CS561 - Project

CS561, Project 5

Due: See class webpage

Solving linear equations with Jacobi

In this project, you are to write program that reads in a linear equation from an input file and solve the equation with the Jacobi method. The Jacobi method must be object-oriented; and uses a generic matrix-vector multiply and vector-vector addition operator. Unlike the matrix-vector multiply and vector-vector addition operators used the example in class (where I used a 3x3 matrix for simplicity), the matrix-vector multiply and vector-vector addition operator that you must implement must work for arbitrary size arrays.

You need get the following files and you must NOT make any changes to these files:

The vector class definition: click here
```
   class Vector
   {
   public:
      int   N
      float *v;

      Vector();
      Vector(int n);
      Vector(float w[], int n);
      Vector operator+(Vector &w);
      Vector operator=(Vector &w);
   };
```
This class contains three constructor functions that are used to define vectors using the following declaration:
```
  Vector v1();
  Vector v1(n);
  Vector v1(w, n);
```
The first form defines a vector of unknown n (pointer variable v is uninitialized). The second form defines an uninitialized vector of size n and in the thrid form, the variable v1 will have an array of n elements and the elements are initialized with the float array w. Basically, the constructor must allocate space for the vector and copy the elements from w to the allocated array.
The operator+ function adds 2 vectors together.
The operator= function is used to copy one vector to another vector. You need to define an assignment operator because you used pointers in Vector.
The matrix class definition: click here
```
   class Matrix
   {
   public:
      virtual Vector operator*(Vector &v);
   };
```
The Matrix type is used to make polymorphic function calls. You don't need to do anything with this class.
The dense matrix class definition: click here
```
   class DenseMatrix : public Matrix
   {
   public:
      int    N;
      float *A;
      Vector output;

      DenseMatrix(float *M, int n);
      Vector operator*(Vector &v);
   };
```
This class also contains a constructor function like Vector. This contructor will be used to define matrices using the following declaration:
```
  DenseMatrix M1(M, n);
```
The variable M1 will have an array of n*n elements and the elements are initialized with the float array M (use the i*N+j method to access array elements). The constructor must allocate space for the matrix and copy the elements from M to the allocated array. The constructor must also allocate space for array in the Vector variable output vector (n floats). This variable is used in the operator* function to store the output vector and returned by the operator* function.
The operator* function multiplies a dense matrix and a vector together.
The sparse matrix class definition: click here
```
   class SparseMatrix : public Matrix
   {
   public:
      int nnz;
      float *val;
      int   *row;
      int   *col;

      SparseMatrix(float *M, int N);
      Vector operator*(Vector &v);
   };
```
This class represents a sparse matrix using the Coordinate-wise method. This contructor in this class is more involved, and it will be used to define matrices using the following declaration:
```
  SparseMatrix M1(M, n);
```
The input matrix M is an n x n matrix. Before you can allocate space for the 3 arrays (val, row and col), you need to determine the number of non-zero elements in M. Use the i*N+j method to access elements in M. After determining the number of non-zero elements, the constructor allocate space for val, row and col to store the non-zero elements of M.
The operator* function multiplies a sparse matrix and a vector together.
A sample linear equation is given in the following file: click here
```
3
10	1	2
1	10	3
2	3	10
5	6	7
```
The first number is the dimension of the matrix (3 equations). The next n*n numbers (float) are the coefficients of the matrix. Then last n is the RHS of the equation.
NOTE: the above equation input is the same equation that we solved in class - so you can compare your solution with a working one.
NOTE: this is just a sample input, your program must work for equations of arbitrary size !

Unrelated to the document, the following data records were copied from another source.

-- ==== Sys2Proof/Laws/SafeAccess.lean ====
section
/-! SUPPORT. The operations of Machine/Access.lean keep what Laws/Keeps.lean calls Safe. -/

namespace Sys2Proof.Machine

variable {x₀ : State} {ps : Nat} {og : Option Nat}

theorem State.setLatch_safe (s : State) (m : Master) (off : Nat) (x : Latch) (hl : Within 0x8 ps) (hx : x₀.Safe ps og s) :
    x₀.Safe ps og (s.setLatch m off x) := by
  unfold State.setLatch
  try dsimp only
  repeat' first
    | with_reducible assumption | with_reducible apply State.Safe.upd_latch

theorem State.evringCtl_safe (s : State) (v : Nat) (hl : Within 0x4 ps) (hx : x₀.Safe ps og s) :
    x₀.Safe ps og (s.evringCtl v) := by
  unfold State.evringCtl
  try dsimp only
  repeat' first
    | with_reducible assumption | with_reducible apply State.rwWrite_safe | with_reducible apply State.setReg_safe | split

theorem State.evringTail_safe (s : State) (v : Nat) (hl : Within 0x204 ps) (hx : x₀.Safe ps og s) :
    x₀.Safe ps og (s.evringTail v) := by
  unfold State.evringTail
  try dsimp only
  repeat' first
    | with_reducible assumption | exact hl.of rfl | with_reducible apply State.raise_safe
    | with_reducible apply State.setReg_safe | split

theorem State.edge_safe (s : State) (c : Nat) (j : Nat) (hl : Within 0x800 ps) (hx : x₀.Safe ps og s) :
    x₀.Safe ps og (s.edge c j) := by
  unfold State.edge
  try dsimp only
  repeat' first
    | with_reducible assumption | with_reducible apply State.Safe.upd_icEdge

theorem State.icDone_safe (s : State) (c : Nat) (v : Nat) (hl : Within 0x800 ps) (hx : x₀.Safe ps og s) :
    x₀.Safe ps og (s.icDone c v) := by
  unfold State.icDone
  try dsimp only
  repeat' first
    | with_reducible assumption | split | with_reducible apply State.Safe.upd_icEdge

theorem State.icSignal_safe (s : State) (c : Nat) (v : Nat) (hl : Within 0x800 ps) (hx : x₀.Safe ps og s) :
    x₀.Safe ps og (s.icSignal c v) := by
  unfold State.icSignal
  try dsimp only
  repeat' first
    | with_reducible assumption | with_reducible apply State.edge_safe | split

theorem State.msixRaise_safe (s : State) (c : Nat) (v : Nat) (hl : Within 0x200000001204 ps) (hx : x₀.Safe ps og s) :
    x₀.Safe ps og (s.msixRaise c v) := by
  unfold State.msixRaise
  try dsimp only
  repeat' first
    | with_reducible assumption | exact hl.of rfl | with_reducible apply State.msixSend_safe
    | with_reducible apply State.raise_safe | split

theorem took_safe (o : Host.Outcome State Fault Refusal) (s : State) (ho : x₀.SafeOut ps og o) (hx : x₀.Safe ps og s) :
    x₀.Safe ps og (took o s) := by
  unfold took
  split
  · exact ho
  · exact hx

theorem State.attWrite_safe (s : State) (n : Nat) (a : Nat) (v : Nat) (hl : Within 0x4 ps) (hx : x₀.Safe ps og s) :
    x₀.Safe ps og (s.attWrite n a v) := by
  unfold State.attWrite
  try dsimp only
  repeat' first
    | with_reducible assumption | with_reducible apply State.rwWrite_safe | split

theorem State.schedWrite_safe (s : State) (r : RegAt) (v : Nat) (hl : Within 0x4 ps) (hx : x₀.Safe ps og s) :
    x₀.Safe ps og (s.schedWrite r v) := by
  unfold State.schedWrite
  try dsimp only
  repeat' first
    | with_reducible assumption | with_reducible apply State.rwWrite_safe

theorem State.limitWrite_safe (s : State) (r : RegAt) (v : Nat) (hl : Within 0x4 ps) (hx : x₀.Safe ps og s) :
    x₀.Safe ps og (s.limitWrite r v) := by
  unfold State.limitWrite
  try dsimp only
  repeat' first
    | with_reducible assumption | with_reducible apply State.rwWrite_safe | split

theorem State.commit_safe (s : State) (m : Master) (r : RegAt) (v : Nat) (hl : Within 0x68205fb0daf6 ps) (ho : og = none)
    (hx : x₀.Safe ps og s) : x₀.Safe ps og (s.commit m r v) := by
  unfold State.commit
  try dsimp only
  repeat' first
    | with_reducible assumption | exact hl.of rfl | with_reducible exact Scope.none ho
    | with_reducible apply State.rwWrite_safe | with_reducible apply State.evringCtl_safe
    | with_reducible apply State.evringTail_safe | with_reducible apply State.icDone_safe
    | with_reducible apply State.icSignal_safe | with_reducible apply State.takeFree_safe
    | with_reducible apply State.msixRaise_safe | with_reducible apply State.watchCtl_safe | with_reducible apply took_safe
    | with_reducible apply execWatchDeclare_safe | with_reducible apply execTallyArm_safe
    | with_reducible apply execTallyRelease_safe | with_reducible apply execStrArm_safe
    | with_reducible apply State.schedWrite_safe | with_reducible apply execFchgGo_safe
    | with_reducible apply State.pllWrite_safe | with_reducible apply State.gclkWrite_safe
    | with_reducible apply State.errpinWrite_safe | with_reducible apply State.startLoad_safe
    | with_reducible apply State.opIsolate_safe | with_reducible apply State.endSession_safe
    | with_reducible apply State.restartSession_safe | with_reducible apply State.routeCommit_safe
    | with_reducible apply State.traceCtl_safe | with_reducible apply State.lnkCtlWrite_safe
    | with_reducible apply State.modLink_safe | with_reducible apply State.attWrite_safe
    | with_reducible apply State.laneWrite_safe | with_reducible apply State.forceRelease_safe
    | with_reducible apply State.tickAckWrite_safe | with_reducible apply State.vsetWrite_safe
    | with_reducible apply State.limitWrite_safe | with_reducible apply State.showRate_safe
    | with_reducible apply State.dipWrite_safe | with_reducible apply State.setRegAt_safe
    | with_reducible apply State.fuseProg_safe | with_reducible apply State.bkeyCtl_safe | split

theorem State.writeWord_safe (s : State) (m : Master) (r : RegAt) (hi : Bool) (v : Nat) (hl : Within 0x68205fb0dafe ps)
    (ho : og = none) (hx : x₀.Safe ps og s) : x₀.Safe ps og (s.writeWord m r hi v) := by
  unfold State.writeWord
  try dsimp only
  repeat' first
    | with_reducible assumption | exact hl.of rfl | with_reducible apply State.commit_safe
    | with_reducible apply State.setLatch_safe | split

theorem State.afterRead_safe (s : State) (r : RegAt) (hl : Within 0x6 ps) (hx : x₀.Safe ps og s) :
    x₀.Safe ps og (s.afterRead r) := by
  unfold State.afterRead
  try dsimp only
  repeat' first
    | with_reducible assumption | exact hl.of rfl | with_reducible apply State.setRegAt_safe
    | with_reducible apply State.takeFree_safe | split

theorem State.readWord_safe (s : State) (m : Master) (r : RegAt) (hi : Bool) (hl : Within 0xe ps) (hx : x₀.Safe ps og s) :
    x₀.Safe ps og (s.readWord m r hi).1 := by
  unfold State.readWord
  try dsimp only
  repeat' first
    | with_reducible assumption | exact hl.of rfl | with_reducible apply State.setLatch_safe
    | with_reducible apply State.afterRead_safe | split

theorem State.readWord_pair {s : State} {m : Master} {r : RegAt} {hi : Bool} {t₁ : State} {r₁ : Nat} (hl : Within 0xe ps)
    (hx : x₀.Safe ps og s) (he : s.readWord m r hi = (t₁, r₁)) : x₀.Safe ps og t₁ := by
  have hs := State.readWord_safe s m r hi hl hx
  rw [he] at hs
  exact hs

theorem State.busRead_safe (s : State) (m : Master) (off : Nat) (hl : Within 0x20e ps) (hx : x₀.Safe ps og s) :
    x₀.Safe ps og (s.busRead m off).1 := by
  unfold State.busRead
  try dsimp only
  repeat' first
    | with_reducible assumption | exact hl.of rfl | with_reducible apply State.violateBy_safe
    | with_reducible apply State.readWord_safe | split

theorem State.busRead_pair {s : State} {m : Master} {off : Nat} {t₁ : State} {r₁ : Option Nat} (hl : Within 0x20e ps)
    (hx : x₀.Safe ps og s) (he : s.busRead m off = (t₁, r₁)) : x₀.Safe ps og t₁ := by
  have hs := State.busRead_safe s m off hl hx
  rw [he] at hs
  exact hs

theorem State.busWrite_safe (s : State) (m : Master) (off : Nat) (v : Nat) (hl : Within 0x68205fb0dafe ps) (ho : og = none)
    (hx : x₀.Safe ps og s) : x₀.Safe ps og (s.busWrite m off v) := by
  unfold State.busWrite
  try dsimp only
  repeat' first
    | with_reducible assumption | exact hl.of rfl | with_reducible apply State.violateBy_safe
    | with_reducible apply State.writeWord_safe | with_reducible apply State.mailPage_safe
    | with_reducible apply State.mailPriv_safe | with_reducible apply State.modMbox_safe | split

theorem State.answerRead_safe (s : State) (m : Master) (off : Nat) (v : Option Nat) (hl : Within 0x80000000 ps)
    (hx : x₀.Safe ps og s) : x₀.Safe ps og (s.answerRead m off v) := by
  unfold State.answerRead
  try dsimp only
  repeat' first
    | with_reducible assumption | split | with_reducible apply State.Safe.upd_said

theorem State.readAt_safe (s : State) (m : Master) (off : Nat) (hl : Within 0x8000020e ps) (hx : x₀.Safe ps og s) :
    x₀.Safe ps og (s.readAt m off) := by
  unfold State.readAt
  try dsimp only
  repeat' first
    | with_reducible assumption | exact hl.of rfl | with_reducible apply State.busRead_safe
    | with_reducible apply State.answerRead_safe

theorem State.read64_safe (s : State) (m : Master) (off : Nat) (hl : Within 0x8000020e ps) (hx : x₀.Safe ps og s) :
    x₀.Safe ps og (s.read64 m off) := by
  unfold State.read64
  try dsimp only
  repeat' first
    | with_reducible assumption | exact hl.of rfl | with_reducible apply State.answerRead_safe
    | with_reducible apply State.violateBy_safe | with_reducible apply State.afterRead_safe
    | with_reducible apply State.busRead_safe | split

theorem State.write64_safe (s : State) (m : Master) (off : Nat) (v : Nat) (hl : Within 0x68205fb0dafe ps) (ho : og = none)
    (hx : x₀.Safe ps og s) : x₀.Safe ps og (s.write64 m off v) := by
  unfold State.write64
  try dsimp only
  repeat' first
    | with_reducible assumption | exact hl.of rfl | with_reducible apply State.violateBy_safe
    | with_reducible apply State.guarded_safe | with_reducible apply State.commit_safe
    | with_reducible apply State.busWrite_safe | split | intro _

theorem execRegisterWrite_safe (m : Master) (off : Nat) (v : Word32) (s : State) (hl : Within 0x68205fb0dafe ps)
    (ho : og = none) (hx : x₀.Safe ps og s) : x₀.SafeOut ps og (execRegisterWrite m off v s) := by
  unfold execRegisterWrite
  try dsimp only
  repeat' first
    | with_reducible assumption | with_reducible apply State.SafeOut.next | with_reducible apply State.busWrite_safe

theorem execLpLowRead_safe (m : Master) (off : Nat) (s : State) (hl : Within 0x8000020e ps) (hx : x₀.Safe ps og s) :
    x₀.SafeOut ps og (execLpLowRead m off s) := by
  unfold execLpLowRead
  try dsimp only
  repeat' first
    | with_reducible assumption | with_reducible apply State.SafeOut.next | with_reducible apply State.readAt_safe | split

theorem execLpLowWrite_safe (m : Master) (off : Nat) (v : Word32) (s : State) (hl : Within 0x68205fb0dafe ps) (ho : og = none)
    (hx : x₀.Safe ps og s) : x₀.SafeOut ps og (execLpLowWrite m off v s) := by
  unfold execLpLowWrite
  try dsimp only
  repeat' first
    | with_reducible assumption | with_reducible apply State.SafeOut.next | with_reducible apply State.busWrite_safe | split

theorem execLpHighWrite_safe (m : Master) (off : Nat) (v : Word32) (s : State) (hl : Within 0x68205fb0dafe ps)
    (ho : og = none) (hx : x₀.Safe ps og s) : x₀.SafeOut ps og (execLpHighWrite m off v s) := by
  unfold execLpHighWrite
  try dsimp only
  repeat' first
    | with_reducible assumption | with_reducible apply State.SafeOut.next | with_reducible apply State.busWrite_safe | split

theorem execLpAlignedAccess_safe (m : Master) (off : Nat) (wr : Option Word64) (s : State) (hl : Within 0x6820dfb0dafe ps)
    (ho : og = none) (hx : x₀.Safe ps og s) : x₀.SafeOut ps og (execLpAlignedAccess m off wr s) := by
  unfold execLpAlignedAccess
  try dsimp only
  repeat' first
    | with_reducible assumption | exact hl.of rfl | with_reducible apply State.SafeOut.next
    | with_reducible apply State.read64_safe | with_reducible apply State.write64_safe | split

theorem execSqClearWrite_safe (m : Master) (off : Nat) (v : Word32) (s : State) (hl : Within 0x68205fb0dafe ps)
    (ho : og = none) (hx : x₀.Safe ps og s) : x₀.SafeOut ps og (execSqClearWrite m off v s) := by
  unfold execSqClearWrite
  try dsimp only
  repeat' first
    | with_reducible assumption | with_reducible apply State.SafeOut.next | with_reducible apply State.busWrite_safe | split

theorem execRcCounterRead_safe (m : Master) (off : Nat) (inc : Nat) (s : State) (hl : Within 0x8000020e ps)
    (hx : x₀.Safe ps og s) : x₀.SafeOut ps og (execRcCounterRead m off inc s) := by
  unfold execRcCounterRead
  try dsimp only
  repeat' first
    | with_reducible assumption | exact hl.of rfl | with_reducible apply State.SafeOut.next
    | with_reducible apply State.readAt_safe | with_reducible apply State.countHalf_safe
    | with_reducible apply State.count_safe | split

2. What does your program have to do

main

Your program is invoked using the following syntax from the UNIX command prompt:

  UNIX>> main < input-data

  UNIX>> main < pj5-data

The output of the program must go to the screen and you must print the solution vector of each Jacobi iteration.

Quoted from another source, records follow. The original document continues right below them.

-- ==== Sys2Proof/Laws/SafeTick.lean ====
section
/-! SUPPORT. The operations of Machine/Tick.lean keep what Laws/Keeps.lean calls Safe. -/

namespace Sys2Proof.Machine

variable {x₀ : State} {ps : Nat} {og : Option Nat}

theorem State.countPeriods_safe (s : State) (hl : Within 0x100 ps) (hx : x₀.Safe ps og s) : x₀.Safe ps og (s.countPeriods) := by
  unfold State.countPeriods
  try dsimp only
  repeat' first
    | with_reducible assumption | with_reducible apply each_safe | split | intro _ | with_reducible apply State.Safe.upd_lcount

theorem State.portPeriod_safe (s : State) (g : Nat) (hl : Within 0x400006b042f4 ps) (ho : Scope og g) (hx : x₀.Safe ps og s) :
    x₀.Safe ps og (s.portPeriod g) := by
  unfold State.portPeriod
  try dsimp only
  repeat' first
    | with_reducible assumption | with_reducible apply State.moveRow_safe | split

theorem State.stallPeriod_safe (s : State) (g : Nat) (hl : Within 0x400006b042f6 ps) (ho : Scope og g) (hx : x₀.Safe ps og s) :
    x₀.Safe ps og (s.stallPeriod g) := by
  unfold State.stallPeriod
  try dsimp only
  repeat' first
    | with_reducible assumption | exact hl.of rfl | with_reducible apply State.count_safe
    | with_reducible apply State.vNextRow_safe | with_reducible apply each_safe | with_reducible apply State.portPeriod_safe
    | split | intro _

theorem State.period_safe (s : State) (hl : Within 0x602047b053f6 ps) (ho : og = none) (hx : x₀.Safe ps og s) :
    x₀.Safe ps og (s.period) := by
  unfold State.period
  try dsimp only
  repeat' first
    | with_reducible assumption | exact hl.of rfl | with_reducible exact Scope.none ho
    | with_reducible apply State.countPeriods_safe | with_reducible apply each_safe
    | with_reducible apply State.stallPeriod_safe | with_reducible apply State.fabPeriod_safe
    | with_reducible apply State.drainTracer_safe | with_reducible apply State.linkPeriod_safe
    | with_reducible apply State.answerOdd_safe | split | intro _

end Sys2Proof.Machine
end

The program must solve the same system using both the dense matrix and the sparse matrix representation. (You should see the same output twice if both methods are correctly implemented).

3. Your program files

click here

4. Turn in

Due to the use of Makefile, I don't need to know exactly how you organize your programs (and I should not care).

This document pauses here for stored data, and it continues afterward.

-- ==== Sys2Proof/Laws/State.lean ====
section
/-! SUPPORT. Fields of the state after each shared operation: those that it leaves, and what is read back from the one it changes. -/

namespace Sys2Proof.Machine

/-- setRegAt changes no field but regs. -/
@[simp] theorem State.setRegAt_fields (s : State) (r : RegAt) (v : Nat) :
    (s.setRegAt r v).pending = s.pending ∧ (s.setRegAt r v).free = s.free ∧ (s.setRegAt r v).latch = s.latch ∧
    (s.setRegAt r v).mem = s.mem ∧ (s.setRegAt r v).memTag = s.memTag ∧ (s.setRegAt r v).host = s.host ∧
    (s.setRegAt r v).hostTag = s.hostTag ∧ (s.setRegAt r v).lcount = s.lcount ∧ (s.setRegAt r v).events = s.events ∧
    (s.setRegAt r v).evLost = s.evLost ∧ (s.setRegAt r v).icEdge = s.icEdge ∧ (s.setRegAt r v).msix = s.msix ∧
    (s.setRegAt r v).fenced = s.fenced ∧ (s.setRegAt r v).stalls = s.stalls ∧ (s.setRegAt r v).cells = s.cells ∧
    (s.setRegAt r v).takeQ = s.takeQ ∧ (s.setRegAt r v).reportQ = s.reportQ ∧ (s.setRegAt r v).answers = s.answers ∧
    (s.setRegAt r v).tokens = s.tokens ∧ (s.setRegAt r v).bayTlb = s.bayTlb ∧ (s.setRegAt r v).jobs = s.jobs ∧
    (s.setRegAt r v).queues = s.queues ∧ (s.setRegAt r v).faultQ = s.faultQ ∧ (s.setRegAt r v).net = s.net ∧
    (s.setRegAt r v).hbms = s.hbms ∧ (s.setRegAt r v).fabs = s.fabs ∧ (s.setRegAt r v).cfg = s.cfg ∧
    (s.setRegAt r v).sec = s.sec ∧ (s.setRegAt r v).board = s.board ∧ (s.setRegAt r v).links = s.links ∧
    (s.setRegAt r v).said = s.said ∧ (s.setRegAt r v).doeErr = s.doeErr ∧ (s.setRegAt r v).hostUp = s.hostUp ∧
    (s.setRegAt r v).speed = s.speed ∧ (s.setRegAt r v).width = s.width ∧ (s.setRegAt r v).hdm = s.hdm ∧
    (s.setRegAt r v).mboxes = s.mboxes ∧ (s.setRegAt r v).fw = s.fw ∧ (s.setRegAt r v).viral = s.viral ∧
    (s.setRegAt r v).warms = s.warms ∧ (s.setRegAt r v).accepts = s.accepts ∧ (s.setRegAt r v).classes = s.classes ∧
    (s.setRegAt r v).eng = s.eng ∧ (s.setRegAt r v).hostWait = s.hostWait ∧ (s.setRegAt r v).mx = s.mx ∧
    (s.setRegAt r v).errs = s.errs ∧ (s.setRegAt r v).ctxLost = s.ctxLost :=
  ⟨rfl, rfl, rfl, rfl, rfl, rfl, rfl, rfl, rfl, rfl, rfl, rfl, rfl, rfl, rfl, rfl, rfl, rfl, rfl, rfl, rfl, rfl, rfl, rfl, rfl, rfl, rfl, rfl, rfl, rfl, rfl, rfl, rfl, rfl, rfl, rfl, rfl, rfl, rfl, rfl, rfl, rfl, rfl, rfl, rfl, rfl, rfl⟩

/-- setReg changes no field but regs. -/
@[simp] theorem State.setReg_fields (s : State) (r : Rn) (n i v : Nat) :
    (s.setReg r n i v).pending = s.pending ∧ (s.setReg r n i v).free = s.free ∧ (s.setReg r n i v).latch = s.latch ∧
    (s.setReg r n i v).mem = s.mem ∧ (s.setReg r n i v).memTag = s.memTag ∧ (s.setReg r n i v).host = s.host ∧
    (s.setReg r n i v).hostTag = s.hostTag ∧ (s.setReg r n i v).lcount = s.lcount ∧ (s.setReg r n i v).events = s.events ∧
    (s.setReg r n i v).evLost = s.evLost ∧ (s.setReg r n i v).icEdge = s.icEdge ∧ (s.setReg r n i v).msix = s.msix ∧
    (s.setReg r n i v).fenced = s.fenced ∧ (s.setReg r n i v).stalls = s.stalls ∧ (s.setReg r n i v).cells = s.cells ∧
    (s.setReg r n i v).takeQ = s.takeQ ∧ (s.setReg r n i v).reportQ = s.reportQ ∧ (s.setReg r n i v).answers = s.answers ∧
    (s.setReg r n i v).tokens = s.tokens ∧ (s.setReg r n i v).bayTlb = s.bayTlb ∧ (s.setReg r n i v).jobs = s.jobs ∧
    (s.setReg r n i v).queues = s.queues ∧ (s.setReg r n i v).faultQ = s.faultQ ∧ (s.setReg r n i v).net = s.net ∧
    (s.setReg r n i v).hbms = s.hbms ∧ (s.setReg r n i v).fabs = s.fabs ∧ (s.setReg r n i v).cfg = s.cfg ∧
    (s.setReg r n i v).sec = s.sec ∧ (s.setReg r n i v).board = s.board ∧ (s.setReg r n i v).links = s.links ∧
    (s.setReg r n i v).said = s.said ∧ (s.setReg r n i v).doeErr = s.doeErr ∧ (s.setReg r n i v).hostUp = s.hostUp ∧
    (s.setReg r n i v).speed = s.speed ∧ (s.setReg r n i v).width = s.width ∧ (s.setReg r n i v).hdm = s.hdm ∧
    (s.setReg r n i v).mboxes = s.mboxes ∧ (s.setReg r n i v).fw = s.fw ∧ (s.setReg r n i v).viral = s.viral ∧
    (s.setReg r n i v).warms = s.warms ∧ (s.setReg r n i v).accepts = s.accepts ∧ (s.setReg r n i v).classes = s.classes ∧
    (s.setReg r n i v).eng = s.eng ∧ (s.setReg r n i v).hostWait = s.hostWait ∧ (s.setReg r n i v).mx = s.mx ∧
    (s.setReg r n i v).errs = s.errs ∧ (s.setReg r n i v).ctxLost = s.ctxLost :=
  ⟨rfl, rfl, rfl, rfl, rfl, rfl, rfl, rfl, rfl, rfl, rfl, rfl, rfl, rfl, rfl, rfl, rfl, rfl, rfl, rfl, rfl, rfl, rfl, rfl, rfl, rfl, rfl, rfl, rfl, rfl, rfl, rfl, rfl, rfl, rfl, rfl, rfl, rfl, rfl, rfl, rfl, rfl, rfl, rfl, rfl, rfl, rfl⟩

If you follow the instructions below carefully, I will be able to compile your program without any problems:

Do not turn in any of the files that is give above (i.e., the files that you must not modify. I have them and I will use the original files to compile your project.
Very important: turn in the Makefile file of your program as assignment `pj5':
```
        /home/cs561000/turnin  Makefile pj5
```
For each file that comprises your project (other than those that I gave you above and that you must not change), select a unique digit (must be a single digit between 0 and 9) and use the following command to turn in each source file:
```
        /home/cs561000/turnin  OneOfYourFile  pj5-#
```
where "#" is a digit between 0 and 9.